▶ [Stored data]:
-- ==== Sys2Proof/Laws/Frames.lean ====
section
/-! SUPPORT. What an update leaves unchanged: frames of the updates of one strand and of the current pillar. -/

namespace Sys2Proof.Machine

/-! ## Elsewhere -/

/-- An update of the current pillar changes nothing else. -/
theorem sameElsewhere_modMe (s : State) (f : Pillar → Pillar) : SameElsewhere s (s.modMe f) :=
  ⟨rfl, fun _ hp => State.pil_modMe_other s f hp⟩

theorem sameElsewhere_modSt (s : State) (f : Strand → Strand) : SameElsewhere s (s.modSt f) := sameElsewhere_modMe s _

theorem sameElsewhere_trans {s t u : State} (h : SameElsewhere s t) (h' : SameElsewhere t u) : SameElsewhere s u := by
  obtain ⟨a, b⟩ := h
  obtain ⟨c, d⟩ := h'
  have e : t.curP = s.curP := by rw [← a]
  refine ⟨?_, fun p hp => ?_⟩
  · rw [← a, ← c]
  · rw [d p (by rw [e]; exact hp), b p hp]

theorem sameElsewhere_curP {s t : State} (h : SameElsewhere s t) : t.curP = s.curP := by
  rw [← h.1]

theorem sameElsewhere_curT {s t : State} (h : SameElsewhere s t) : t.curT = s.curT := by
  rw [← h.1]

theorem sameElsewhere_mem {s t : State} (h : SameElsewhere s t) : t.mem = s.mem := by
  rw [← h.1]

/-! ## One strand -/

/-- An update of a strand that leaves all of it but a register, the PC and the next issue. -/
theorem sameButReg_refl (r : Strand) (d : Nat) : SameButReg r r d := ⟨fun _ _ => rfl, rfl⟩

theorem sameButReg_setReg (r : Strand) (d : Nat) (v : PWord) : SameButReg r (r.setReg d v) d := by
  refine ⟨fun n hn => Strand.reg_setReg_other r v hn, ?_⟩
  unfold Strand.setReg
  split <;> rfl

/-- The PC and the next issue may change as well. -/
theorem sameButReg_move {r r' : Strand} {d : Nat} (h : SameButReg r r' d) (pc : LsAddr) (nb : Nat) :
    SameButReg r { r' with pc := pc, notBefore := nb } d :=
  ⟨fun n hn => (Strand.reg_congr rfl n).trans (h.1 n hn), h.2⟩

theorem sameButReg_trans {r r' r'' : Strand} {d : Nat} (h : SameButReg r r' d) (h' : SameButReg r' r'' d) :
    SameButReg r r'' d := by
  refine ⟨fun n hn => (h'.1 n hn).trans (h.1 n hn), ?_⟩
  have a := h.2
  have b := h'.2
  rw [← b] at a
  exact a

theorem sameButStrand_modStrand (x : Pillar) (t : StrandId) (f : Strand → Strand) : SameButStrand x (x.modStrand t f) t :=
  ⟨rfl, fun _ hw => Pillar.strand_modStrand_other x f hw⟩

/-- The frame of an update of the current strand. -/
theorem frame_modSt {s : State} {f : Strand → Strand} {d : Nat} (h : SameButReg s.st (f s.st) d) :
    SameElsewhere s (s.modSt f) ∧ SameBytes s (s.modSt f) ∧ SameButReg s.st (s.modSt f).st d ∧
      SameButStrand s.me (s.modSt f).me s.curT := by
  refine ⟨sameElsewhere_modSt s f, ⟨fun p a => ?_, fun a => rfl⟩, ?_, ?_⟩
  · by_cases hp : p = s.curP
    · subst hp
      rw [show (s.modSt f).pil s.curP = _ from State.me_modSt s f]
      rfl
    · rw [(sameElsewhere_modSt s f).2 p hp]
  · rw [State.st_modSt]
    exact h
  · rw [State.me_modSt]
    exact sameButStrand_modStrand s.me s.curT f

/-- The frame of a register's new value and the next PC. -/
theorem frame_setG (s : State) (i : Instr) (d : Nat) (v : PWord) :
    SameElsewhere s (s.past i (s.setG d v)) ∧ SameBytes s (s.past i (s.setG d v)) ∧
      SameButReg s.st (s.past i (s.setG d v)).st d ∧ SameButStrand s.me (s.past i (s.setG d v)).me s.curT := by
  have e : s.past i (s.setG d v) = s.modSt fun r => { r.setReg d v with pc := s.nextPc i } := by
    simp only [State.past, State.setPc, State.setG, State.modSt_modSt]
  rw [e]
  exact frame_modSt (sameButReg_move (sameButReg_setReg s.st d v) (s.nextPc i) _)

/-- The frame of the next PC alone. -/
theorem frame_past (s : State) (i : Instr) (d : Nat) :
    SameElsewhere s (s.past i s) ∧ SameBytes s (s.past i s) ∧ SameButReg s.st (s.past i s).st d ∧
      SameButStrand s.me (s.past i s).me s.curT :=
  frame_modSt (sameButReg_move (sameButReg_refl s.st d) (s.nextPc i) _)

end Sys2Proof.Machine
end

▶ [Exercise]: Starting from the line containing "exact sameButStrand_modStrand s.me", repeat each line through the end of the entries, exactly.

▶ [Exercise response]:
    exact sameButStrand_modStrand s.me s.curT f

/-- The frame of a register's new value and the next PC. -/
theorem frame_setG (s : State) (i : Instr) (d : Nat) (v : PWord) :
    SameElsewhere s (s.past i (s.setG d v)) ∧ SameBytes s (s.past i (s.setG d v)) ∧
      SameButReg s.st (s.past i (s.setG d v)).st d ∧ SameButStrand s.me (s.past i (s.setG d v)).me s.curT := by
  have e : s.past i (s.setG d v) = s.modSt fun r => { r.setReg d v with pc := s.nextPc i } := by
    simp only [State.past, State.setPc, State.setG, State.modSt_modSt]
  rw [e]
  exact frame_modSt (sameButReg_move (sameButReg_setReg s.st d v) (s.nextPc i) _)

/-- The frame of the next PC alone. -/
theorem frame_past (s : State) (i : Instr) (d : Nat) :
    SameElsewhere s (s.past i s) ∧ SameBytes s (s.past i s) ∧ SameButReg s.st (s.past i s).st d ∧
      SameButStrand s.me (s.past i s).me s.curT :=
  frame_modSt (sameButReg_move (sameButReg_refl s.st d) (s.nextPc i) _)

end Sys2Proof.Machine
end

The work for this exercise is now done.